@[simp] theorem Timebase.runs_settings (t : Timebase) (x : Int) : (t.runs x).settings = t.settings := by
  unfold Timebase.runs; repeat' split
  all_goals rfl

@[simp] theorem Timebase.runSecond_settings (t : Timebase) (x : Nat) : (t.runSecond x).settings = t.settings := rfl

@[simp] theorem Timebase.elapse_settings (t : Timebase) (x : Nat) : (t.elapse x).settings = t.settings := rfl

@[simp] theorem RefEntry.toQualifying_settings (e : RefEntry) (x : Nat) (y : Option Nat) : (e.toQualifying x y).settings = e.settings := rfl

@[simp] theorem RefEntry.faulted_settings (e : RefEntry) (x : FaultCause) : (e.faulted x).settings = e.settings := rfl

@[simp] theorem RefEntry.toUsable_settings (e : RefEntry) (x : Nat) : (e.toUsable x).settings = e.settings := rfl

@[simp] theorem RefEntry.acceptEdge_settings (e : RefEntry) (x : Nat) : (e.acceptEdge x).settings = e.settings := rfl

@[simp] theorem RefEntry.disabled_settings (e : RefEntry) : (e.disabled).settings = e.settings := rfl

@[simp] theorem RefEntry.decayed_settings (e : RefEntry) (x : Nat) : (e.decayed x).settings = e.settings := rfl

@[simp] theorem RefEntry.runSecond_settings (e : RefEntry) : (e.runSecond).settings = e.settings := rfl

@[simp] theorem RefEntry.edgeChanged_settings (e : RefEntry) (x : Nat) : (e.edgeChanged x).settings = e.settings := rfl

@[simp] theorem Port.offer_settings (r : Port) (x : Frame) : (r.offer x).settings = r.settings := by
  unfold Port.offer; split <;> rfl

@[simp] theorem Port.offer_standing (r : Port) (x : Frame) : (r.offer x).standing = r.standing := by
  unfold Port.offer; split <;> rfl

@[simp] theorem Port.silence_settings (r : Port) (x : Nat) : (r.silence x).settings = r.settings := rfl

@[simp] theorem Port.moveTo_settings (r : Port) (x : PortState) : (r.moveTo x).settings = r.settings := rfl

@[simp] theorem Port.setLink_settings (r : Port) (x : Bool) : (r.setLink x).settings = r.settings := rfl

@[simp] theorem Port.depart_settings (r : Port) (x : Frame) (y : List Frame) (z : Nat) (w : Capture) : (r.depart x y z w).settings = r.settings := rfl

@[simp] theorem Output.toRunning_settings (o : Output) (x : SiteNs) : (o.toRunning x).settings = o.settings := rfl

@[simp] theorem Output.toStopped_settings (o : Output) (x : OutState) : (o.toStopped x).settings = o.settings := rfl

@[simp] theorem Output.moved_settings (o : Output) (x : SiteClass) (y : SiteNs) : (o.moved x y).settings = o.settings := by
  unfold Output.moved; repeat' split
  all_goals rfl

@[simp] theorem Output.replan_settings (o : Output) (x : SiteNs) : (o.replan x).settings = o.settings := by
  unfold Output.replan; split <;> rfl

@[simp] theorem Output.fallen_settings (o : Output) : (o.fallen).settings = o.settings := by
  unfold Output.fallen; split <;> rfl

@[simp] theorem Output.edgeAt_settings (o : Output) (x : SiteNs) (y : Plan) : (o.edgeAt x y).settings = o.settings := by
  unfold Output.edgeAt; split <;> rfl

@[simp] theorem Output.edgeIfDue_settings (o : Output) (x : SiteNs) : (o.edgeIfDue x).settings = o.settings := by
  unfold Output.edgeIfDue; repeat' split
  all_goals simp

@[simp] theorem Output.passIfInstant_settings (o : Output) (x : SiteNs) : (o.passIfInstant x).settings = o.settings := by
  unfold Output.passIfInstant; split <;> rfl
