theorem emitSymbol_touches {p : PortIx} {e : SymbolEntry} (hrefs : Part.refs ∈ ps) (hports : Part.ports ∈ ps)
    (hleases : Part.leases ∈ ps) (hleaseCore : Part.leaseCore ∈ ps)
    (h : s₀.OnlyTouches ps s) : s₀.OnlyTouches ps (s.emitSymbol p e) := by
  unfold State.emitSymbol
  try dsimp only
  repeat' first
      | with_reducible assumption | with_reducible exact State.OnlyTouches.rfl' | exact Or.inr rfl | exact Or.inr fun _ => rfl
      | (exact Or.inr fun _ => by simp) | exact Or.inl hleaseCore | with_reducible apply updPort_touches
      | with_reducible apply updLease_touches | with_reducible apply firstSymbol_touches | with_reducible apply offer_touches
      | split | exact fun _ => rfl | rfl | (intro _; simp; done)

theorem symbolDue_touches {p : PortIx} (hrefs : Part.refs ∈ ps) (hports : Part.ports ∈ ps) (hleases : Part.leases ∈ ps)
    (hleaseCore : Part.leaseCore ∈ ps)
    (h : s₀.OnlyTouches ps s) : s₀.OnlyTouches ps (s.symbolDue p) := by
  unfold State.symbolDue
  repeat' first
      | with_reducible assumption | with_reducible exact State.OnlyTouches.rfl' | with_reducible apply emitSymbol_touches
      | split

theorem queueMarks_touches {n : Nat} (hports : Part.ports ∈ ps)
    (h : s₀.OnlyTouches ps s) : s₀.OnlyTouches ps (s.queueMarks n) := by
  unfold State.queueMarks
  try dsimp only
  repeat' first
      | with_reducible assumption | with_reducible exact State.OnlyTouches.rfl'
      | (with_reducible apply State.OnlyTouches.forAll; intro _ _) | with_reducible apply offer_touches | split

theorem scheduleSymbols_touches {n : Nat} (hports : Part.ports ∈ ps)
    (h : s₀.OnlyTouches ps s) : s₀.OnlyTouches ps (s.scheduleSymbols n) := by
  unfold State.scheduleSymbols
  try dsimp only
  repeat' first
      | with_reducible assumption | with_reducible exact State.OnlyTouches.rfl' | exact Or.inr rfl | exact Or.inr fun _ => rfl
      | (exact Or.inr fun _ => by simp) | (with_reducible apply State.OnlyTouches.forAll; intro _ _)
      | with_reducible apply updPort_touches | split | exact fun _ => rfl | rfl | (intro _; simp; done)

theorem reachSecond_touches {n : Nat} (htb : Part.tb ∈ ps) (hports : Part.ports ∈ ps) (hleases : Part.leases ∈ ps)
    (houts : Part.outs ∈ ps) (hslots : Part.slots ∈ ps) (hrooms : Part.rooms ∈ ps) (hrefs : Part.refs ∈ ps)
    (hleaseCore : Part.leaseCore ∈ ps)
    (h : s₀.OnlyTouches ps s) : s₀.OnlyTouches ps (s.reachSecond n) := by
  unfold State.reachSecond
  try dsimp only
  repeat' first
      | with_reducible assumption | with_reducible exact State.OnlyTouches.rfl' | with_reducible apply updTb_touches
      | with_reducible apply queueMarks_touches | with_reducible apply scheduleSymbols_touches
      | with_reducible apply checkConsistency_touches | split | exact fun _ => rfl | rfl | (intro _; simp; done)

theorem boundaryIfDue_touches (htb : Part.tb ∈ ps) (hports : Part.ports ∈ ps) (hleases : Part.leases ∈ ps)
    (houts : Part.outs ∈ ps) (hslots : Part.slots ∈ ps) (hrooms : Part.rooms ∈ ps) (hrefs : Part.refs ∈ ps)
    (hleaseCore : Part.leaseCore ∈ ps)
    (h : s₀.OnlyTouches ps s) : s₀.OnlyTouches ps (s.boundaryIfDue) := by
  unfold State.boundaryIfDue
  repeat' first
      | with_reducible assumption | with_reducible exact State.OnlyTouches.rfl' | with_reducible apply reachSecond_touches
      | split

theorem raiseStandings_touches {l : LeaseIx} {x : Lease} (hslots : Part.slots ∈ ps) (hrooms : Part.rooms ∈ ps)
    (h : s₀.OnlyTouches ps s) : s₀.OnlyTouches ps (s.raiseStandings l x) := by
  unfold State.raiseStandings
  try dsimp only
  repeat' first
      | with_reducible assumption | with_reducible exact State.OnlyTouches.rfl' | with_reducible apply raiseLease_touches
      | with_reducible apply delayJump_touches | with_reducible apply reportAlarm_touches | split
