-- ==== Sys2Proof/Laws/Requests.lean ====
section
/-! SUPPORT. What a request's checks and answers do, for every request: 10:R166 to R170. -/
namespace Sys2Proof.Machine
open Sys2Proof

variable {s : State} {x : Executing}

/-! ### Settling twice -/

theorem setMgmt_settle (s : State) (m : Mgmt) : (s.setMgmt m).settle = s.settle.setMgmt m := rfl

theorem settle_lineDriven (s : State) (l : AlarmLine) : s.settle.lineDriven (s.lineDriven l) = s.lineDriven l := by
  simp only [State.lineDriven, settle_lineNow]; rfl

@[simp] theorem settle_settle (s : State) : s.settle.settle = s.settle := by
  have h : s.settle.settle.alarm.lines = s.settle.alarm.lines := by
    ext i hi
    have a := settle_alarm_lines s.settle ⟨i, hi⟩
    have b := settle_alarm_lines s ⟨i, hi⟩
    simp only [Fin.getElem_fin] at a b
    rw [a, b, settle_lineDriven]
  show s.settle.setAlarm s.settle.settle.alarm = s.settle.setAlarm s.settle.alarm
  rw [show s.settle.settle.alarm = s.settle.alarm from by
    show { s.settle.alarm with lines := s.settle.settle.alarm.lines } = s.settle.alarm
    rw [h]]

/-- The answer is formed from the state after the command: settling it once more changes nothing. -/
theorem reply_settle (s : State) (a : State → Answer) : (s.reply a).settle = s.reply a := by
  unfold State.reply; dsimp only; rw [setMgmt_settle, settle_settle]

theorem reply_mgmt (s : State) (a : State → Answer) :
    (s.reply a).mgmt = { s.mgmt with executing := none, lastAnswer := some (a s.settle) } := rfl

/-! ### What does not depend on the management port or on settling -/

theorem setMgmt_recordFields (s : State) (m : Mgmt) (t : Table) (k : Nat) :
    (s.setMgmt m).recordFields t k = s.recordFields t k := rfl
theorem setMgmt_keyNamed (s : State) (m : Mgmt) (t : Table) (r : Request) :
    (s.setMgmt m).keyNamed t r = s.keyNamed t r := rfl
theorem setMgmt_recordAt (s : State) (m : Mgmt) (t : Table) (k : Nat) : (s.setMgmt m).recordAt t k = s.recordAt t k := rfl
theorem setMgmt_slotRevision (s : State) (m : Mgmt) (t : Table) (k : Nat) :
    (s.setMgmt m).slotRevision t k = s.slotRevision t k := rfl
theorem settle_keyNamed (s : State) (t : Table) (r : Request) : s.settle.keyNamed t r = s.keyNamed t r := rfl

theorem settle_slotRevision (s : State) (t : Table) (k : Nat) : s.settle.slotRevision t k = s.slotRevision t k := by
  cases t <;> try rfl
  simp only [State.slotRevision, settle_alarm_lines]; rfl

theorem settle_recordAt (s : State) (t : Table) (k : Nat) : s.settle.recordAt t k = s.recordAt t k := by
  cases t <;> try rfl
  · simp [State.recordAt, State.recordFields]
  · simp only [State.recordAt, State.recordFields]; split <;> rfl

/-! ### Answers -/

theorem refuse_settle (s : State) (x : Executing) (c : AnswerCode) : (s.refuse x c).settle = s.refuse x c := reply_settle _ _
theorem doneForm_settle (s : State) (x : Executing) (t : Table) (k : Nat) (f : Byte) :
    (s.doneForm x t k f).settle = s.doneForm x t k f := reply_settle _ _
theorem done_settle (s : State) (x : Executing) (t : Table) (k : Nat) : (s.done x t k).settle = s.done x t k := reply_settle _ _
theorem doneSlot_settle (s : State) (x : Executing) (t : Table) (k : Nat) :
    (s.doneSlot x t k).settle = s.doneSlot x t k := reply_settle _ _
theorem doneStatus_settle (s : State) (x : Executing) : (s.doneStatus x).settle = s.doneStatus x := reply_settle _ _

/-- The revision of a refusal, from the state before it. -/
theorem settle_refusalRevision (s : State) (x : Executing) (c : AnswerCode) :
    s.settle.refusalRevision x c = s.refusalRevision x c := by
  simp only [State.refusalRevision, settle_keyNamed, settle_recordAt, settle_slotRevision]

theorem refuse_answered (s : State) (x : Executing) (c : AnswerCode) :
    (s.refuse x c).AnsweredRefusal x c (s.refusalRevision x c) := by
  refine ⟨rfl, ?_⟩
  simp only [State.refuse, reply_mgmt, settle_refusalRevision]; rfl

/-- DONE with a record: the answer shows the record as it stands after the command. -/
theorem done_answered (s : State) (x : Executing) (t : Table) (k : Nat) (ht : t ≠ .alarm) :
    (s.done x t k).AnsweredDone x.kind t k x.req.group := by
  refine ⟨rfl, ?_⟩
  simp only [State.done, State.doneForm, reply_mgmt, ht, if_false]
  rfl

theorem doneForm_answered (s : State) (x : Executing) (t : Table) (k : Nat) (ht : t ≠ .alarm) :
    (s.doneForm x t k formIndex).AnsweredDone x.kind t k x.req.group := done_answered s x t k ht

theorem doneSlot_answered (s : State) (x : Executing) (t : Table) (k : Nat) :
    (s.doneSlot x t k).AnsweredSlot x.kind t k x.req.group := ⟨rfl, rfl⟩

theorem doneStatus_answered (s : State) (x : Executing) : (s.doneStatus x).AnsweredStatus x.kind x.req.group := ⟨rfl, rfl⟩

/-! ### Checks -/

/-- A request of a known kind, table, form and group with at most 12 fields passes the first two checks. -/
theorem checked_pass {k : State → State} (h : requestKnown x.kind x.table x.req = true) (hc : x.req.count.toNat ≤ 12) :
    s.checked x k = k s := by simp [State.checked, h, Nat.not_lt.mpr hc]

theorem checked_count {k : State → State} (h : requestKnown x.kind x.table x.req = true) (hc : 12 < x.req.count.toNat) :
    s.checked x k = s.refuse x .badField := by simp [State.checked, h, hc]

/-- A record named, live and at the revision sent passes the third and fourth checks. -/
theorem atRecord_pass {t : Table} {fenced : Bool} {k : Nat → State → State} {i : Nat} (hk : s.keyNamed t x.req = some i)
    (hr : s.recordAt t i = true) (hv : fenced = true → x.req.revision = s.slotRevision t i) :
    s.atRecord x t fenced k = k i s := by
  simp only [State.atRecord, hk, hr, if_true]
  cases fenced <;> simp_all

theorem atRecord_none {t : Table} {fenced : Bool} {k : Nat → State → State} (hk : s.keyNamed t x.req = none) :
    s.atRecord x t fenced k = s.refuse x .noSuch := by simp only [State.atRecord, hk]

theorem atRecord_free {t : Table} {fenced : Bool} {k : Nat → State → State} {i : Nat} (hk : s.keyNamed t x.req = some i)
    (hr : s.recordAt t i = false) : s.atRecord x t fenced k = s.refuse x .noSuch := by
  simp [State.atRecord, hk, hr]

theorem atRecord_stale {t : Table} {k : Nat → State → State} {i : Nat} (hk : s.keyNamed t x.req = some i)
    (hr : s.recordAt t i = true) (hv : x.req.revision ≠ s.slotRevision t i) :
    s.atRecord x t true k = s.refuse x .stale := by
  simp [State.atRecord, hk, hr, hv]

/-- A refusal for a revision that is not the record's carries the record's own. -/
theorem stale_refusalRevision {t : Table} {i : Nat} (ht : Table.ofCode x.table.toNat = some t) (hn : keyless x.kind = false)
    (hk : s.keyNamed t x.req = some i) (hr : s.recordAt t i = true) :
    s.refusalRevision x .stale = s.slotRevision t i := by
  simp [State.refusalRevision, hn, ht, hk, hr]

/-- An INDEX key within the table names its index. -/
theorem keyNamed_index {t : Table} {k : Nat} (h : x.req.NamesIndex k) (hk : k ∈ tableKeys t) : s.keyNamed t x.req = some k := by
  obtain ⟨hf, _, _, rfl⟩ := h
  simp [State.keyNamed, hf, hk]

theorem atIx_fin {n : Nat} (i : Fin n) (f : Fin n → State → State) : s.atIx n i.val f = f i s := by
  simp [State.atIx, toIx]

end Sys2Proof.Machine
end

**TO DO**
Only the lines above from the one with "(o.replan x).settings = o.settings := by" through the one with "(o.passIfInstant x).settings = o.settings := by" should be duplicated, character for character.

**SOLUTION TO THE EXERCISE**
@[simp] theorem Output.replan_settings (o : Output) (x : SiteNs) : (o.replan x).settings = o.settings := by
  unfold Output.replan; split <;> rfl

@[simp] theorem Output.fallen_settings (o : Output) : (o.fallen).settings = o.settings := by
  unfold Output.fallen; split <;> rfl

@[simp] theorem Output.edgeAt_settings (o : Output) (x : SiteNs) (y : Plan) : (o.edgeAt x y).settings = o.settings := by
  unfold Output.edgeAt; split <;> rfl

@[simp] theorem Output.edgeIfDue_settings (o : Output) (x : SiteNs) : (o.edgeIfDue x).settings = o.settings := by
  unfold Output.edgeIfDue; repeat' split
  all_goals simp

@[simp] theorem Output.passIfInstant_settings (o : Output) (x : SiteNs) : (o.passIfInstant x).settings = o.settings := by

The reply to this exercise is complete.